» **Task requirements**: Every line below between the line holding "(s.staging = []" and the line holding "dcd : Bool)", inclusive, should be repeated exactly, and all other lines omitted.

Collected data:
-- ==== Sys2Proof/Certificates/Slice0/Obligations.lean ====
section
/-! DEFINITION. The statements for the provers, taken from the numbered rules of spec/. Each docstring cites the rules; a
statement that rests on a choice of the model names its log entry. -/

open Sys2Proof Sys2Proof.Machine

/-! ### The queue and the step -/

/-- The step takes the command at the front of the queue and executes it with the queue's rest (the model's
queue, log 9); on an empty queue one octet time passes (the model's choice, log 2). -/
def Obligations.StepTakesTheFrontCommand : Prop :=
  (∀ (s : State) (c : Instr) (rest : List Instr),
    s.pending = c :: rest → step s = exec c { s with pending := rest }) ∧
  (∀ s : State, s.pending = [] → step s = .next s.octetTime)

/-- Every command is taken in every state, with neither a fault nor a refusal, and touches no waiting command
(R175; log 1, log 9). -/
def Obligations.EveryCommandIsTaken : Prop :=
  ∀ (c : Instr) (s : State), ∃ t, exec c s = .next t ∧ t.pending = s.pending

/-- A line command, a port access or any other command leaves STOPPED only as START LINE or LINE TEST, and
FAULT only as START LINE, STOP LINE, ABORT LINE or master reset (R130, R143, R148, R153). -/
def Obligations.LineStaysStoppedOrInFault : Prop :=
  ∀ (c : Instr) (s t : State), exec c s = .next t →
    (s.engine = .stopped → t.engine ≠ .stopped → c = .startLine ∨ c = .lineTest) ∧
    (s.engine = .fault → t.engine ≠ .fault →
      c = .startLine ∨ c = .stopLine ∨ c = .abortLine ∨ c = .masterReset)

/-- In RAISING with CTS inactive and no command waiting, the CTS timer's period passes in RAISING and then
ends in FAULT with code CTS TIMEOUT, the exchange ABANDONED (R134, R137, R143). That an empty queue lets octet
times pass is the model's choice (log 2). -/
def Obligations.RaisingTimesOutAfterItsPeriod : Prop :=
  ∀ (s : State) (p n : Nat), s.EngineWf → s.engine = .raising →
    s.ctsTimer = some { period := p, count := n } → n < p →
    (∀ k, k < p - n → (s.ticks k).engine = .raising) ∧
    (s.ticks (p - n)).engine = .fault ∧ (s.ticks (p - n)).params.lastFault = .ctsTimeout ∧
    (s.ticks (p - n)).context = none ∧ (s.ticks (p - n)).causeLineFault = true

/-! ### Reset -/

/-- The values right after the release of RST#, as far as R177 lists them, with the defaults of the Parameter
File and the FREE values of a record, and that every invariant holds then (R1, R3, R27, R34, R39, R45, R79,
R90, R110, R153, R154, R177). -/
def Obligations.ResetHoldsTheResetValues : Prop :=
  let s := State.reset
  (s.busy = false ∧ s.done = false ∧ s.refused = false ∧ s.statusOctet = 0) ∧
  (s.argumentBlock = [] ∧ s.result = [] ∧ s.resultCursor = 0 ∧ s.command = none) ∧
  (s.staging = [] ∧ s.inboundCursor = 0 ∧ s.paramIndex = 0 ∧ s.params.divisorLowHeld = 0) ∧
  (∀ k : Nat, k < 16 → s.params.readAt (BitVec.ofNat 8 k) =
    [0x96, 0x9A, 2, 1, 0, 0x00, 0x04, 24, 8, 2, 32, 3, 8, 3, 2, 0].getD k 0) ∧
  (s.params.divisor = 1024 ∧ s.params.clockSource = .modem ∧ s.params.lastFault = .none) ∧
  (s.causeOctet = 0 ∧ s.maskOctet = 0 ∧ s.intAsserted = false ∧ s.bufferWanted = false) ∧
  (∀ i : Slot, s.record i =
    { state := .free, address := 0x00, group := none, outToggle := false, inToggle := false
      missCount := 0, retryCount := 0, outboundText := none, cancelRequested := false
      resyncPending := false, lastStatus := none, quietLimit := none, quietCount := 0
      ringCount := 0, inboundCount := 0, reasons := 0, failureCause := .none
      deliveredCount := 0, receivedCount := 0 }) ∧
  (∀ b : BufferNo, s.buffers[b.val] = .free) ∧
  (s.ring = [] ∧ s.ringCursor = 0 ∧ s.urgent = [] ∧ s.probePass = .none ∧ s.probeCursor = 0) ∧
  (s.followOn = none ∧ s.groupQueue = [] ∧ s.inbound = [] ∧ s.attention = []) ∧
  (s.engine = .stopped ∧ s.rtsAsserted = false ∧ s.txd = none ∧ s.context = none) ∧
  s.Wf ∧ s.ResetWf

/-- The fall of RST# gives every block its reset value; while RST# is low every command but its release leaves
all but the modem levels and the data bus as they are, every port reads 0x00 and INT# is released; the release
leaves the rest (R176, R177). That the modem levels, the data bus and the waiting commands outlive the reset
is the model's choice (log 13). -/
def Obligations.MasterResetHoldsEveryBlock : Prop :=
  (∀ s : State, exec .masterReset s = .next
    { State.reset with
      rstLow := true, cts := s.cts, dcd := s.dcd, dataOut := s.dataOut, pending := s.pending }) ∧
  (∀ (c : Instr) (s : State), s.rstLow = true → s.ResetWf → c ≠ .rstReleased →
    ∃ (cts dcd : Bool) (o : Octet),
      exec c s = .next { s with cts := cts, dcd := dcd, dataOut := o }) ∧
  (∀ s : State, s.rstLow = true → s.ResetWf →
    (∀ a : PortAddress, s.portRead a = 0) ∧ s.intAsserted = false) ∧
  (∀ s : State, exec .rstReleased s = .next { s with rstLow := false })

/-! ### What every step keeps -/

/-- The Parameter File never holds an illegal value, whatever is written to it (R117, R154, R159 to R164). -/
def Obligations.ParametersStayLegal : Prop :=
  ∀ s t : State, s.params.Legal → step s = .next t → t.params.Legal

/-- An exchange context exists exactly in RAISING, SENDING, LISTENING and RECEIVING (R51). -/
def Obligations.ContextExactlyInAnExchange : Prop :=
  ∀ s t : State, s.ContextWf → step s = .next t → t.ContextWf

/-- The engine state goes with its timers, its block, its receiver phase, its context and its requests (R119,
R122, R130, R134, R142, R144). -/
def Obligations.EngineStaysConsistent : Prop :=
  ∀ s t : State, s.EngineWf → step s = .next t → t.EngineWf

/-- A slot is in the attention list at most once and exactly while its reason set is not empty, and the
failure cause goes with FAILED (R22, R96, R97). -/
def Obligations.AttentionListMatchesTheReasons : Prop :=
  ∀ s t : State, s.RetiredWf → s.AttentionWf → step s = .next t → t.RetiredWf ∧ t.AttentionWf

/-- The Poll Ring keeps its bounds, its cursor and the ring counts and names no FREE or RETIRING slot; the
urgent list holds at most 4 slots, none twice, each in service (R7, R27, R34, R37). -/
def Obligations.RingAndUrgentListNameStationsInUse : Prop :=
  ∀ s t : State, s.RetiredWf → s.RingWf → s.UrgentWf → step s = .next t →
    t.RetiredWf ∧ t.RingWf ∧ t.UrgentWf

/-- The invariant State.Wf is kept by every step: the parameters' legality, the FREE values, the bounds of a
record's fields, the ring, the urgent list, the probe pass, the attention list, the inbound pair, the outbound
buffers, the engine, the receiver, the addresses and the port, as Safety.lean says of each (R1, R2, R9, R22,
R27, R34, R39, R79, R90, R91, R97, R122). -/
def Obligations.EveryStepKeepsTheInvariant : Prop :=
  ∀ s t : State, s.Wf → step s = .next t → t.Wf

» **Answer to this task**:
  (s.staging = [] ∧ s.inboundCursor = 0 ∧ s.paramIndex = 0 ∧ s.params.divisorLowHeld = 0) ∧
  (∀ k : Nat, k < 16 → s.params.readAt (BitVec.ofNat 8 k) =
    [0x96, 0x9A, 2, 1, 0, 0x00, 0x04, 24, 8, 2, 32, 3, 8, 3, 2, 0].getD k 0) ∧
  (s.params.divisor = 1024 ∧ s.params.clockSource = .modem ∧ s.params.lastFault = .none) ∧
  (s.causeOctet = 0 ∧ s.maskOctet = 0 ∧ s.intAsserted = false ∧ s.bufferWanted = false) ∧
  (∀ i : Slot, s.record i =
    { state := .free, address := 0x00, group := none, outToggle := false, inToggle := false
      missCount := 0, retryCount := 0, outboundText := none, cancelRequested := false
      resyncPending := false, lastStatus := none, quietLimit := none, quietCount := 0
      ringCount := 0, inboundCount := 0, reasons := 0, failureCause := .none
      deliveredCount := 0, receivedCount := 0 }) ∧
  (∀ b : BufferNo, s.buffers[b.val] = .free) ∧
  (s.ring = [] ∧ s.ringCursor = 0 ∧ s.urgent = [] ∧ s.probePass = .none ∧ s.probeCursor = 0) ∧
  (s.followOn = none ∧ s.groupQueue = [] ∧ s.inbound = [] ∧ s.attention = []) ∧
  (s.engine = .stopped ∧ s.rtsAsserted = false ∧ s.txd = none ∧ s.context = none) ∧
  s.Wf ∧ s.ResetWf

/-- The fall of RST# gives every block its reset value; while RST# is low every command but its release leaves
all but the modem levels and the data bus as they are, every port reads 0x00 and INT# is released; the release
leaves the rest (R176, R177). That the modem levels, the data bus and the waiting commands outlive the reset
is the model's choice (log 13). -/
def Obligations.MasterResetHoldsEveryBlock : Prop :=
  (∀ s : State, exec .masterReset s = .next
    { State.reset with
      rstLow := true, cts := s.cts, dcd := s.dcd, dataOut := s.dataOut, pending := s.pending }) ∧
  (∀ (c : Instr) (s : State), s.rstLow = true → s.ResetWf → c ≠ .rstReleased →
    ∃ (cts dcd : Bool) (o : Octet),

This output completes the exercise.